## Exercise instructions
Using the records below, transcribe word for word the stretch from the line that contains "imm[11] is set. -/" through the line that contains "decodeWord 0b1010010_11010_01011_010_01011_0101111 = .opc0101111", both end lines included, and nothing else.

## Data for analysis
-- ==== Sys2Proof/Tests/Slice0.lean ====
section
/-! SUPPORT. Small tests: WellFormed, one decoding of every constructor from a word written out bit by
bit, one or two steps of every class, the fetch, register and dump vectors, and for every statement
with hypotheses a concrete case that meets them. Expected values come from spec/95_test_vectors.md
(the vector's name is given: E1 to X11, V-R1 to V-R8, P1 to P4) or from the rule named. -/

namespace Sys2Proof.Tests

open Sys2Proof.Machine

/-! ## Helpers -/

/-- A vector row of spec/95_test_vectors.md, in its order of columns. -/
def row (success : Bool) (opcode : Opcode) (funct3 : Funct3) (funct7 : Funct7)
    (rs1 rs2 rd : RegIndex) (imm : Word) : Decoded :=
  { fields := { opcode, funct3, funct7, rs1, rs2, rd, success }, imm }

/-- The row of a word that is not of 32-bit format. -/
def zeroRow : Decoded := row false 0 0 0 0 0 0 0

/-- What an outcome hands back; an error that ends the run shows as the error. -/
def shown : Outcome → Option Output
  | .next t => t.output
  | .fault e => some (.error e)
  | .refused _ => none

/-- What the first step after reset hands back when it runs the word `w`. -/
def runWord (w : Nat) : Option Output := shown (step (State.reset.withFetchWord 32 w))

/-- The word's row, by the instruction's step and by the block. -/
abbrev gives (w : Nat) (d : Decoded) : Prop :=
  runWord w = some (.decoded d) ∧ decodeBlock (BitVec.ofNat 32 w) = d

/-- Instruction source F of section 2.10. -/
def imageF : List Byte := [0xB3, 0x00, 0x31, 0x40, 0x37, 0x30, 0x1F, 0x83, 0x6F, 0xD0]

/-- After construction, with F linked. -/
def stateF : State := State.reset.setSource (some (Memory.ofBytes imageF))

/-- `stateF` with one operation of the caller to come. -/
def calling (c : Call) : State := stateF.setCalls [c]

/-- `fetch` on F at a pc. -/
def fetchF (pc : Word) : Except Fault Word := fetch stateF.source pc

/-- The next state of an outcome, the given one where there is none. -/
def nextOr (s : State) : Outcome → State
  | .next t => t
  | _ => s

/-! ## WellFormed -/

/-- SUB's function codes in an `op` are refused (R220). -/
theorem test_wf_refuses_op_with_sub_codes : (Instr.op 0b0100000 3 2 0 1).wf = false := by decide

/-- Either code alone is `op`, and `sub` is well-formed. -/
theorem test_wf_accepts_neighbours :
    (Instr.op 0b0100000 3 2 1 1).wf = true ∧ (Instr.op 0b0100001 3 2 0 1).wf = true ∧
    (Instr.op 0 3 2 0 1).wf = true ∧ (Instr.sub 3 2 1).wf = true := by decide

/-- The ill-formed term's word decodes to `sub`, the instruction it is. -/
theorem test_ill_formed_word_is_sub :
    decodeWord (encode (.op 0b0100000 3 2 0 1)) = .sub 3 2 1 := by decide

/-! ## Decoding: words written out bit by bit from the layouts of R83 to R88 -/

/-- U format, `imm[31:12] rd opcode` (R87): E5 and U4. -/
theorem test_decode_U :
    decodeWord 0b10000011000111110011_00000_0110111 = .lui 0 0x831F3 ∧
    decodeWord 0b00010010001101000101_00101_0010111 = .auipc 5 0x12345 := by decide

/-- J format, `imm[20|10:1|11|19:12] rd opcode` (R88): E6, and J4, where only imm[11] is set. -/
theorem test_decode_J :
    decodeWord 0b1_1110011000_1_11001101_00000_1101111 = .jal 0 0b1_11001101_1_1110011000 ∧
    decodeWord 0b0_0000000000_1_00000000_00000_1101111 = .jal 0 0b0_00000000_1_0000000000 := by
  decide

/-- I format, `imm[11:0] rs1 funct3 rd opcode` (R84): I2, I4, I8. -/
theorem test_decode_I :
    decodeWord 0b111111111111_00001_000_00000_1100111 = .jalr 0 0 1 0xFFF ∧
    decodeWord 0b000000000100_00010_010_00101_0000011 = .load 5 2 2 4 ∧
    decodeWord 0b111111111111_00000_000_00001_0010011 = .opImm 1 0 0 0xFFF := by decide

/-- B format, `imm[12|10:5] rs2 rs1 funct3 imm[4:1|11] opcode` (R86): E7 and B4. -/
theorem test_decode_B :
    decodeWord 0b0_100010_00000_00000_000_0111_1_1100011 = .branch 0 0 0 0b0_1_100010_0111 ∧
    decodeWord 0b0_000000_00000_00000_000_0000_1_1100011 = .branch 0 0 0 0b0_1_000000_0000 := by
  decide

/-- S format, `imm[11:5] rs2 rs1 funct3 imm[4:0] opcode` (R85): S5. -/
theorem test_decode_S :
    decodeWord 0b0000000_00101_00010_010_01000_0100011 = .store 2 2 5 8 := by decide

/-- R format, `funct7 rs2 rs1 funct3 rd opcode` (R83): E4, and with another funct7. -/
theorem test_decode_R :
    decodeWord 0b0100000_00011_00010_000_00001_0110011 = .sub 3 2 1 ∧
    decodeWord 0b0000000_00011_00010_000_00001_0110011 = .op 0 3 2 0 1 := by decide

/-- The unnamed opcodes, in the R layout (R221): the mixed pattern of section 2.3. -/
theorem test_decode_unnamed :
    decodeWord 0b1010010_11010_01011_010_01011_0000111 = .opc0000111 0b1010010 26 11 2 11 ∧
    decodeWord 0b1010010_11010_01011_010_01011_0001011 = .opc0001011 0b1010010 26 11 2 11 ∧
    decodeWord 0b1010010_11010_01011_010_01011_0001111 = .opc0001111 0b1010010 26 11 2 11 ∧
    decodeWord 0b1010010_11010_01011_010_01011_0011011 = .opc0011011 0b1010010 26 11 2 11 ∧
    decodeWord 0b1010010_11010_01011_010_01011_0100111 = .opc0100111 0b1010010 26 11 2 11 ∧
    decodeWord 0b1010010_11010_01011_010_01011_0101011 = .opc0101011 0b1010010 26 11 2 11 ∧
    decodeWord 0b1010010_11010_01011_010_01011_0101111 = .opc0101111 0b1010010 26 11 2 11 ∧
    decodeWord 0b1010010_11010_01011_010_01011_0111011 = .opc0111011 0b1010010 26 11 2 11 ∧
    decodeWord 0b1010010_11010_01011_010_01011_1000011 = .opc1000011 0b1010010 26 11 2 11 ∧
    decodeWord 0b1010010_11010_01011_010_01011_1000111 = .opc1000111 0b1010010 26 11 2 11 ∧
    decodeWord 0b1010010_11010_01011_010_01011_1001011 = .opc1001011 0b1010010 26 11 2 11 ∧
    decodeWord 0b1010010_11010_01011_010_01011_1001111 = .opc1001111 0b1010010 26 11 2 11 ∧
    decodeWord 0b1010010_11010_01011_010_01011_1010011 = .opc1010011 0b1010010 26 11 2 11 ∧
    decodeWord 0b1010010_11010_01011_010_01011_1010111 = .opc1010111 0b1010010 26 11 2 11 ∧
    decodeWord 0b1010010_11010_01011_010_01011_1011011 = .opc1011011 0b1010010 26 11 2 11 ∧
    decodeWord 0b1010010_11010_01011_010_01011_1101011 = .opc1101011 0b1010010 26 11 2 11 ∧
    decodeWord 0b1010010_11010_01011_010_01011_1110011 = .opc1110011 0b1010010 26 11 2 11 ∧
    decodeWord 0b1010010_11010_01011_010_01011_1110111 = .opc1110111 0b1010010 26 11 2 11 ∧
    decodeWord 0b1010010_11010_01011_010_01011_1111011 = .opc1111011 0b1010010 26 11 2 11 := by decide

## Written answer
/-- J format, `imm[20|10:1|11|19:12] rd opcode` (R88): E6, and J4, where only imm[11] is set. -/
theorem test_decode_J :
    decodeWord 0b1_1110011000_1_11001101_00000_1101111 = .jal 0 0b1_11001101_1_1110011000 ∧
    decodeWord 0b0_0000000000_1_00000000_00000_1101111 = .jal 0 0b0_00000000_1_0000000000 := by
  decide

/-- I format, `imm[11:0] rs1 funct3 rd opcode` (R84): I2, I4, I8. -/
theorem test_decode_I :
    decodeWord 0b111111111111_00001_000_00000_1100111 = .jalr 0 0 1 0xFFF ∧
    decodeWord 0b000000000100_00010_010_00101_0000011 = .load 5 2 2 4 ∧
    decodeWord 0b111111111111_00000_000_00001_0010011 = .opImm 1 0 0 0xFFF := by decide

/-- B format, `imm[12|10:5] rs2 rs1 funct3 imm[4:1|11] opcode` (R86): E7 and B4. -/
theorem test_decode_B :
    decodeWord 0b0_100010_00000_00000_000_0111_1_1100011 = .branch 0 0 0 0b0_1_100010_0111 ∧
    decodeWord 0b0_000000_00000_00000_000_0000_1_1100011 = .branch 0 0 0 0b0_1_000000_0000 := by
  decide

/-- S format, `imm[11:5] rs2 rs1 funct3 imm[4:0] opcode` (R85): S5. -/
theorem test_decode_S :
    decodeWord 0b0000000_00101_00010_010_01000_0100011 = .store 2 2 5 8 := by decide

/-- R format, `funct7 rs2 rs1 funct3 rd opcode` (R83): E4, and with another funct7. -/
theorem test_decode_R :
    decodeWord 0b0100000_00011_00010_000_00001_0110011 = .sub 3 2 1 ∧
    decodeWord 0b0000000_00011_00010_000_00001_0110011 = .op 0 3 2 0 1 := by decide

/-- The unnamed opcodes, in the R layout (R221): the mixed pattern of section 2.3. -/
theorem test_decode_unnamed :
    decodeWord 0b1010010_11010_01011_010_01011_0000111 = .opc0000111 0b1010010 26 11 2 11 ∧
    decodeWord 0b1010010_11010_01011_010_01011_0001011 = .opc0001011 0b1010010 26 11 2 11 ∧
    decodeWord 0b1010010_11010_01011_010_01011_0001111 = .opc0001111 0b1010010 26 11 2 11 ∧
    decodeWord 0b1010010_11010_01011_010_01011_0011011 = .opc0011011 0b1010010 26 11 2 11 ∧
    decodeWord 0b1010010_11010_01011_010_01011_0100111 = .opc0100111 0b1010010 26 11 2 11 ∧
    decodeWord 0b1010010_11010_01011_010_01011_0101011 = .opc0101011 0b1010010 26 11 2 11 ∧
    decodeWord 0b1010010_11010_01011_010_01011_0101111 = .opc0101111 0b1010010 26 11 2 11 ∧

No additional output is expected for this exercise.